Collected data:
※

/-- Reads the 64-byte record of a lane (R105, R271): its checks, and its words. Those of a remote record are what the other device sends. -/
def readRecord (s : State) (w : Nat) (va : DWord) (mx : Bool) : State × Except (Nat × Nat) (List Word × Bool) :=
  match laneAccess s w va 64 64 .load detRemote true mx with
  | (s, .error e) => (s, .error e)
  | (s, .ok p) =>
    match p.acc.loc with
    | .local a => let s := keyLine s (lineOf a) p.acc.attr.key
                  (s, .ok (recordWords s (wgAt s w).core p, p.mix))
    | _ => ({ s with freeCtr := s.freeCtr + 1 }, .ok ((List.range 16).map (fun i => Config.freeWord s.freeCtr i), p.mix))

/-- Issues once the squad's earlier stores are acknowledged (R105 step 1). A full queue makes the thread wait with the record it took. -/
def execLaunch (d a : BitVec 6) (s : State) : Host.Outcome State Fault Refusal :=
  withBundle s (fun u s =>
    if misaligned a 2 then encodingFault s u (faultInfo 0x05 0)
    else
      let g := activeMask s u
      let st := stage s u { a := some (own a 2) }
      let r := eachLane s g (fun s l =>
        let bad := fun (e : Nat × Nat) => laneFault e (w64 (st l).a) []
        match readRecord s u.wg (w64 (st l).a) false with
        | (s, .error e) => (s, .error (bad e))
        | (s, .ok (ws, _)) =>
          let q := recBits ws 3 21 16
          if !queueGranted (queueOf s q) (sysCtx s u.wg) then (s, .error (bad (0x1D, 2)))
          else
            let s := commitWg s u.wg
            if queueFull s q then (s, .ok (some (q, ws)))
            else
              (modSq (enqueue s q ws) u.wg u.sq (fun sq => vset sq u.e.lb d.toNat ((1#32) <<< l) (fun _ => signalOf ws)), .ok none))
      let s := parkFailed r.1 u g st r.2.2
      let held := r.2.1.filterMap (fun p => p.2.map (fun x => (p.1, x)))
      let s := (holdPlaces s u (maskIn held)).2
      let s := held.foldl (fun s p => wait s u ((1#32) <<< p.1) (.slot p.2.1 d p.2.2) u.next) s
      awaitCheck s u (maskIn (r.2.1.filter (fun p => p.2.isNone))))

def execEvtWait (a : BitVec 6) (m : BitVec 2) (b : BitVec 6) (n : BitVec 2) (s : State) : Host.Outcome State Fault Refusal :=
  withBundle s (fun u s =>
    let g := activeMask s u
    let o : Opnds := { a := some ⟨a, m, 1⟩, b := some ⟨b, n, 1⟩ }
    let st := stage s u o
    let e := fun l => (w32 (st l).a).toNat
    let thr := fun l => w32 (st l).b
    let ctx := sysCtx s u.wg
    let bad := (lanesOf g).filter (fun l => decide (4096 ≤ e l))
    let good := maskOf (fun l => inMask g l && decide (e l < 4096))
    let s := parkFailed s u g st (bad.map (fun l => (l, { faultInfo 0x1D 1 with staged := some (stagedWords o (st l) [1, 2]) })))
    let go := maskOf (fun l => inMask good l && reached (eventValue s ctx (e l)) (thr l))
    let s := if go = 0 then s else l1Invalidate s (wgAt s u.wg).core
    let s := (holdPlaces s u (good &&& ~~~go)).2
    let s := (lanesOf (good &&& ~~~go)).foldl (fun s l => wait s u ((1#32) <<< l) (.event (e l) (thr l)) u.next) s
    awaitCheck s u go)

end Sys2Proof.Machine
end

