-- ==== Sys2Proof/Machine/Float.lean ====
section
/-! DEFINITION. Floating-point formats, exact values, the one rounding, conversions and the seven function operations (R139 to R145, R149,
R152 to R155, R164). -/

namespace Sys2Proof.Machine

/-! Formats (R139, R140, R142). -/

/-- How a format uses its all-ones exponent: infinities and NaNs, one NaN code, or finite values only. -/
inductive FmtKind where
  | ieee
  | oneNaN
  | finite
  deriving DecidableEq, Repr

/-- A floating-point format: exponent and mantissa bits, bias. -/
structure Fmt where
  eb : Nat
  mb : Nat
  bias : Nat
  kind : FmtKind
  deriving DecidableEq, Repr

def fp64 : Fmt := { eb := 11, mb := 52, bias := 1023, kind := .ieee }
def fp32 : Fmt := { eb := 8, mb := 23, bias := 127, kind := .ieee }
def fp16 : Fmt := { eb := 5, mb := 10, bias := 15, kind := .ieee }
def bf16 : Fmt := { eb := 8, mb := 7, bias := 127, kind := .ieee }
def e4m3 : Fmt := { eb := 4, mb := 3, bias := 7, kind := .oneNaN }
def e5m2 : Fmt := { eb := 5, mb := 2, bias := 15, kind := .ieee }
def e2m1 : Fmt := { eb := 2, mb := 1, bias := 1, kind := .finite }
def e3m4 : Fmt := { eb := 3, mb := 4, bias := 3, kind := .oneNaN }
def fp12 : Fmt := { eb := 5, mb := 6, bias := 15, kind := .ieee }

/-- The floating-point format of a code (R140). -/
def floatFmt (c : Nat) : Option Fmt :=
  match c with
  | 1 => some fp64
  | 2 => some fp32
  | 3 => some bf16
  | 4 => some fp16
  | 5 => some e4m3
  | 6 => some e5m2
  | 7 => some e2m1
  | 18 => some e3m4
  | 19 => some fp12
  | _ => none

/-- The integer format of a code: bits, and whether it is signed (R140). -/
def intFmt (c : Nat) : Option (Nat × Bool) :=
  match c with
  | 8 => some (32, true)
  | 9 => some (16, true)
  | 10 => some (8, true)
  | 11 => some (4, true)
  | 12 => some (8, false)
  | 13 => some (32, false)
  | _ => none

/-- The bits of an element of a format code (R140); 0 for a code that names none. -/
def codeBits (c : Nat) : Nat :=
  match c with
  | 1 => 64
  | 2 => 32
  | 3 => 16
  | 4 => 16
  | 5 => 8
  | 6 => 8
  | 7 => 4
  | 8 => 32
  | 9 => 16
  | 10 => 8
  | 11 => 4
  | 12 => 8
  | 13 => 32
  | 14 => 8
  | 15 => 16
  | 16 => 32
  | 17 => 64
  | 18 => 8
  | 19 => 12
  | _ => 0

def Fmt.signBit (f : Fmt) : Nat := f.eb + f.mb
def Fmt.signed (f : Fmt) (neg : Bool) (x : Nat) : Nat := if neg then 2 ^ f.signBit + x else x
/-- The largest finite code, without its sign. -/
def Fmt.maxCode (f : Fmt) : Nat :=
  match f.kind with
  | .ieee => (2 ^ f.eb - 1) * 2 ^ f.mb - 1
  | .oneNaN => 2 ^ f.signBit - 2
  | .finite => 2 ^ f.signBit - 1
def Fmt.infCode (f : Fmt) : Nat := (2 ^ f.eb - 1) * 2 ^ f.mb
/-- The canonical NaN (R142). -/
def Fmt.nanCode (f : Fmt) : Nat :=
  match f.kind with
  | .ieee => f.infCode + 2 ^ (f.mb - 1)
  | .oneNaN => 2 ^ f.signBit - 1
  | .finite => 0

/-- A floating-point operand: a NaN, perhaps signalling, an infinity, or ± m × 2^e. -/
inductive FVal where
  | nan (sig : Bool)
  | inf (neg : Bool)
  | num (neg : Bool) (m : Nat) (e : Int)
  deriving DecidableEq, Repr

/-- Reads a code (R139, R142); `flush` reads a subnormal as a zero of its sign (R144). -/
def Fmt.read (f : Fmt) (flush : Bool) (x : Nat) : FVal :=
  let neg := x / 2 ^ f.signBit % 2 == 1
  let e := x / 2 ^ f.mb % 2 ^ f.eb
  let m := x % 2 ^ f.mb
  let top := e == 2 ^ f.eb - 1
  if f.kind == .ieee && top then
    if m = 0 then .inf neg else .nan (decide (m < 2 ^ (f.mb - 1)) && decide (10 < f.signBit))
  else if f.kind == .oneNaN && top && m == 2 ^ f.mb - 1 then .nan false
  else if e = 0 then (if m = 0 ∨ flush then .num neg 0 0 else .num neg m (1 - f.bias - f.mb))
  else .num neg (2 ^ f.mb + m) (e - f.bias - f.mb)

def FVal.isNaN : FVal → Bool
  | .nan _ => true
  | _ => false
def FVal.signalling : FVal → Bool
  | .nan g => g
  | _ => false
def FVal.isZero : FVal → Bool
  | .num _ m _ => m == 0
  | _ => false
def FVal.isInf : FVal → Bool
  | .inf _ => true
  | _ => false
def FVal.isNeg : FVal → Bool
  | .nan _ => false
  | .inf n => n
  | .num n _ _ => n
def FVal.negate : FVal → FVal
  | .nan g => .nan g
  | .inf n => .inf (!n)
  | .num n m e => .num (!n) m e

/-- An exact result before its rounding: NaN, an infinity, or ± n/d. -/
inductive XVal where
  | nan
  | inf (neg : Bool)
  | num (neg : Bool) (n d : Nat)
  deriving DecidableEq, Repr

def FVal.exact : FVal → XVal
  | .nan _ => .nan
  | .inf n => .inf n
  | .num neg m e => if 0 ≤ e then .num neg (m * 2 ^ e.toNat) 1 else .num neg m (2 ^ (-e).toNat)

※

## [What is required]
Based on the entries above, please count how many lines contain the string "signed", and reply with the figure only.

## [Exercise solution]
2